Saved data entries
/-- An issued REGADD performs an append, or ends the activation with `Full` (R141, R164). -/
theorem performs_add {d : Device} {a' : Activation} {q : ScanProc} (hw : a'.waitsFor = .result) (hc : 0 ≤ c)
    (hq : Performs (n + 1) c (nextAction a' (some (.value 0))) q) :
    Performs n (c - 8) (.issue (.regadd d) a') (.add d q) := by
  intro s₀ s g a rest hs hcur hA hn
  have hwait := hs.engine (a' :: rest) none
  generalize hu : ({ s with cursor := a' :: rest, ret := none } : State) = u at hwait
  have hucur : u.cursor = a' :: rest := by rw [← hu]
  have hstep : step s = .next { (u.regAdd d).2 with ret := some (u.regAdd d).1 } := by
    rw [step_issue s a a' rest _ hs.run hcur hA, hu, exec_regadd_of_ne_nil d (hucur ▸ List.cons_ne_nil _ _)]
  by_cases hfull : g.devices.length = 32
  · have hcount : u.regCount = 32 := BitVec.eq_of_toNat_eq (hwait.count.trans hfull)
    rw [u.regAdd_full d hcount] at hstep
    exact ⟨1, _, a', [], (some .full, g), .single hstep, hucur,
      ⟨hwait.engine _ _, nextAction_of_failed hw .full, rfl, by simp; omega⟩,
      fun answers _ => ScanProc.add_of_full hfull⟩
  · obtain ⟨hret, hadd⟩ := hwait.regAdd d hfull
    obtain ⟨k, t, b, l, r, hrun, htcur, ⟨htracks, hends, hnext, hsteps⟩, hp⟩ :=
      hq s₀ { (u.regAdd d).2 with ret := some (u.regAdd d).1 } _ a' rest (hadd.engine _ _)
        ((u.regAdd_cursor d).trans hucur) (by rw [hret]) (by simpa using hn)
    refine ⟨k + 1, t, b, l, r, .cons hstep hrun, htcur, ⟨htracks, hends, hnext, ?_⟩, fun answers ha => ?_⟩
    · simp only [List.length_append, List.length_singleton] at hsteps
      push_cast at hsteps ⊢
      omega
    · rw [ScanProc.add_of_room hfull]
      exact hp answers ha

/-- An issued procedure, performed to its end, performs a call: its success goes on in the caller, its failing kind
ends the caller (R164). -/
theorem performs_call {c' : Int} {i : Instr} {a' callee : Activation} {p q : ScanProc}
    (hi : ∀ s, exec i s = .next (s.internally (s.call callee))) (hw : a'.waitsFor = .result)
    (hp : Performs n c (nextAction callee none) p) (hgrows : ScanProc.IsScan p)
    (hq : Performs n c' (nextAction a' (some (.value 0))) q) (hc : 0 ≤ c') :
    Performs n (c + c' + 2) (.issue i a') (.seq p q) := by
  intro s₀ s g a rest hs hcur hA hn
  have hstep : step s = .next { s with cursor := callee :: a' :: rest, ret := none } := by
    rw [step_issue s a a' rest i hs.run hcur hA, hi, State.internally_rule _ _ (List.cons_ne_nil _ _)]
    rfl
  obtain ⟨k, t, b, l, ⟨kind, g'⟩, hrun, htcur, ⟨htracks, hends, hnext, hsteps⟩, hpg⟩ :=
    hp s₀ _ g callee (a' :: rest) (hs.engine _ _) rfl rfl hn
  have hback := step_finish_caller htracks.run htcur hends
  have hgrow : g.devices.length ≤ g'.devices.length := by
    have := (ScanProc.grows_of_isScan hgrows (fun i => l[i - g.next]?.getD 0) g).2
    rwa [hpg _ (supplies_getD g.next l)] at this
  cases kind with
  | some f =>
    refine ⟨k + 1 + 1, _, a', l, (some f, g'), .cons hstep (hrun.trans (.single hback)), rfl,
      ⟨htracks.engine _ _, nextAction_of_failed hw f, hnext, ?_⟩, fun answers ha => ScanProc.seq_of_some (hpg answers ha)⟩
    push_cast at hsteps ⊢
    omega
  | none =>
    obtain ⟨k', t', b', l', r, hrun', htcur', ⟨htracks', hends', hnext', hsteps'⟩, hqg⟩ :=
      hq s₀ _ g' a' rest (htracks.engine _ _) rfl rfl (hn.trans hgrow)
    refine ⟨k + 1 + k' + 1, t', b', l ++ l', r, .cons hstep ((hrun.trans (.single hback)).trans hrun'), htcur',
      ⟨htracks', hends', ?_, ?_⟩, fun answers ha => ?_⟩
    · rw [hnext', List.length_append, ← Nat.add_assoc]
      exact congrArg (· + l'.length) hnext
    · simp only [Option.isSome_none, Bool.false_eq_true, if_false] at hsteps
      push_cast at hsteps ⊢
      omega
    · obtain ⟨hl, hl'⟩ := supplies_append ha
      rw [ScanProc.seq_of_none (hpg answers hl)]
      exact hqg answers (hnext ▸ hl')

» The task:
Begin at the line that has "by_cases hfull : g.devices.length = 32" in the entries above; stop after the line that has "Performs n (c +". Transcribe exactly those lines and no others.

» Response area:
  by_cases hfull : g.devices.length = 32
  · have hcount : u.regCount = 32 := BitVec.eq_of_toNat_eq (hwait.count.trans hfull)
    rw [u.regAdd_full d hcount] at hstep
    exact ⟨1, _, a', [], (some .full, g), .single hstep, hucur,
      ⟨hwait.engine _ _, nextAction_of_failed hw .full, rfl, by simp; omega⟩,
      fun answers _ => ScanProc.add_of_full hfull⟩
  · obtain ⟨hret, hadd⟩ := hwait.regAdd d hfull
    obtain ⟨k, t, b, l, r, hrun, htcur, ⟨htracks, hends, hnext, hsteps⟩, hp⟩ :=
      hq s₀ { (u.regAdd d).2 with ret := some (u.regAdd d).1 } _ a' rest (hadd.engine _ _)
        ((u.regAdd_cursor d).trans hucur) (by rw [hret]) (by simpa using hn)
    refine ⟨k + 1, t, b, l, r, .cons hstep hrun, htcur, ⟨htracks, hends, hnext, ?_⟩, fun answers ha => ?_⟩
    · simp only [List.length_append, List.length_singleton] at hsteps
      push_cast at hsteps ⊢
      omega
    · rw [ScanProc.add_of_room hfull]
      exact hp answers ha

/-- An issued procedure, performed to its end, performs a call: its success goes on in the caller, its failing kind
ends the caller (R164). -/
theorem performs_call {c' : Int} {i : Instr} {a' callee : Activation} {p q : ScanProc}
    (hi : ∀ s, exec i s = .next (s.internally (s.call callee))) (hw : a'.waitsFor = .result)
    (hp : Performs n c (nextAction callee none) p) (hgrows : ScanProc.IsScan p)
    (hq : Performs n c' (nextAction a' (some (.value 0))) q) (hc : 0 ≤ c') :
    Performs n (c + c' + 2) (.issue i a') (.seq p q) := by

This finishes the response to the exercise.